### SUPPLIED RECORDS
def HierAt.inner (h : HierAt) : RingPos :=
  { size := h.each, me := h.i, next := h.rank h.v ((h.i + 1) % h.each), prev := h.rank h.v (before' h.each h.i 1) }
def HierAt.outer (h : HierAt) : RingPos :=
  { size := h.devs, me := h.v, next := h.rank ((h.v + 1) % h.devs) h.i, prev := h.rank (before' h.devs h.v 1) h.i }

/-- The ring on the device for the chunks of device e: its end, this member's chunk of device e, stays in buffer 2. -/
def innerReduce (h : HierAt) (e : Nat) (off len : Nat → Nat) (tag : Nat) : List Ent :=
  let r := h.inner
  let first := h.rank e (before' r.size r.me 1)
  (if len first = 0 then [] else [sendEnt 4 r.next tag (off first) 0 (len first) false])
    ++ (List.range (r.size - 1)).flatMap (fun s =>
      let q := before' r.size r.me (s + 2)
      let c := h.rank e q
      if len c = 0 then []
      else if q = r.me then [recvEnt 0 r.prev (tag + s) 0 (len c) 0, foldEnt 0 4 2 (off c) 0 (len c) 0 false]
      else [recvEnt 0 r.prev (tag + s) 0 (len c) 0, foldEnt 0 4 1 (off c) 0 (len c) 0 false,
            sendEnt 1 r.next (tag + s + 1) 0 0 (len c) true])

/-- HIER's reduction at one drupelet position: for the chunks of each device in the order of the outer ring, the inner
ring and then this member's step of the outer one. Chunk (device, place) is the chunk of the rank there. -/
def hierReduce (h : HierAt) (off len : Nat → Nat) (dst tag : Nat) : List Ent :=
  let o := h.outer
  let span := h.each
  (List.range o.size).flatMap (fun s =>
    let e := before' o.size o.me (s + 1)
    let c := h.rank e h.i
    let far := tag + o.size * span + s
    innerReduce h e off len (tag + s * span) ++
      (if len c = 0 then []
       else if s = 0 then [sendEnt 2 o.next far 0 0 (len c) true]
       else if e = o.me then [recvEnt 3 o.prev (far - 1) 0 (len c) 0, foldEnt 3 2 5 0 dst (len c) 1 true]
       else [recvEnt 3 o.prev (far - 1) 0 (len c) 0, foldEnt 3 2 1 0 0 (len c) 0 true, sendEnt 1 o.next far 0 0 (len c) true]))

/-- HIER's gathers in reverse: round the devices, then round the members of the device for every device's chunk. -/
def hierGather (h : HierAt) (off len : Nat → Nat) (tag : Nat) : List Ent :=
  let o := h.outer
  let at' (v : Nat) (f : Nat → Nat) : Nat := f (h.rank v h.i)
  ringGather o (fun v => at' v off) (fun v => at' v len) tag ++
    (List.range o.size).flatMap (fun e =>
      ringGather h.inner (fun q => off (h.rank e q)) (fun q => len (h.rank e q)) (tag + o.size + e * h.each))

/-- RING or HIER over the chunks of a request's windows. -/
def ringProg (x : SchedIn) (hier : Bool) : List Ent :=
  let n := x.n
  let k := if x.op = 1 then wholeChunks n x.bytes else partChunks x.part
  let ring : RingPos := { size := n, me := x.rank, next := (x.rank + 1) % n, prev := before' n x.rank 1 }
  let h := hierAt x
  let red := if hier then h.devs * h.each + h.devs else n - 1
  let gat := if hier then h.devs + h.devs * h.each else n - 1
  let tags := (if x.op = 3 then 0 else red) + (if x.op = 2 then 0 else gat)
  let body (j : Nat) : List Ent :=
    let off (c : Nat) : Nat := k.start c + j
    let len (c : Nat) : Nat := k.len c j
    let dst := if x.op = 2 then j else off x.rank
    let reduce := if hier then hierReduce h off len dst (j * tags) else ringReduce ring off len dst (j * tags)
    let gather (t : Nat) : List Ent := if hier then hierGather h off len t else ringGather ring off len t
    let own := if len x.rank = 0 then [] else [copyEnt 4 5 j (off x.rank) (len x.rank) 0]
    match x.op with
    | 1 => reduce ++ gather (j * tags + red)
    | 2 => reduce
    | _ => own ++ gather (j * tags)
  overDrups body k.full k.total tags

/-! ### Trees (R224, R225) -/

/-- Children of a position of tree A. -/
def treeKids (n p : Nat) : List Nat := [2 * p + 1, 2 * p + 2].filter (fun k => k < n)
def treeUp (p : Nat) : Nat := (p - 1) / 2

/-- One drupelet of DBT at the member of position p, `rank` naming the rank of a position: the children's values fold into
its own in order, and the root's value comes down. -/
def dbtBody (n p : Nat) (rank : Nat → Nat) (d len : Nat) : List Ent :=
  let up := 2 * d
  let out := if p = 0 then 5 else 3
  let inc := boolNat (p = 0)
  let fold := match treeKids n p with
    | [] => if p = 0 then [copyEnt 4 5 d d len 1] else [sendEnt 4 (rank (treeUp p)) up d 0 len false]
    | [a] => [recvEnt 0 (rank a) up 0 len 0, foldEnt 4 0 out d d len inc true]
    | a :: b :: _ => [recvEnt 0 (rank a) up 0 len 0, recvEnt 1 (rank b) up 0 len 0,
        foldEnt 4 0 2 d 0 len 0 true, foldEnt 2 1 out 0 d len inc true]
  let send := if p = 0 || (treeKids n p).isEmpty then [] else [sendEnt 3 (rank (treeUp p)) up 0 0 len true]
  let down := if p = 0 then [] else [recvEnt 5 (rank (treeUp p)) (up + 1) d len 1]
  fold ++ send ++ down ++ (treeKids n p).map (fun k => sendEnt 5 (rank k) (up + 1) 0 d len false)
######
§ **GOAL OF THE EXERCISE**
Copy the entries above exactly, but only from the line holding "def HierAt.outer (h" through the line holding "ring, the inner", both included.

§ **REPLY TO THE TASK**
def HierAt.outer (h : HierAt) : RingPos :=
  { size := h.devs, me := h.v, next := h.rank ((h.v + 1) % h.devs) h.i, prev := h.rank (before' h.devs h.v 1) h.i }

/-- The ring on the device for the chunks of device e: its end, this member's chunk of device e, stays in buffer 2. -/
def innerReduce (h : HierAt) (e : Nat) (off len : Nat → Nat) (tag : Nat) : List Ent :=
  let r := h.inner
  let first := h.rank e (before' r.size r.me 1)
  (if len first = 0 then [] else [sendEnt 4 r.next tag (off first) 0 (len first) false])
    ++ (List.range (r.size - 1)).flatMap (fun s =>
      let q := before' r.size r.me (s + 2)
      let c := h.rank e q
      if len c = 0 then []
      else if q = r.me then [recvEnt 0 r.prev (tag + s) 0 (len c) 0, foldEnt 0 4 2 (off c) 0 (len c) 0 false]
      else [recvEnt 0 r.prev (tag + s) 0 (len c) 0, foldEnt 0 4 1 (off c) 0 (len c) 0 false,
            sendEnt 1 r.next (tag + s + 1) 0 0 (len c) true])

/-- HIER's reduction at one drupelet position: for the chunks of each device in the order of the outer ring, the inner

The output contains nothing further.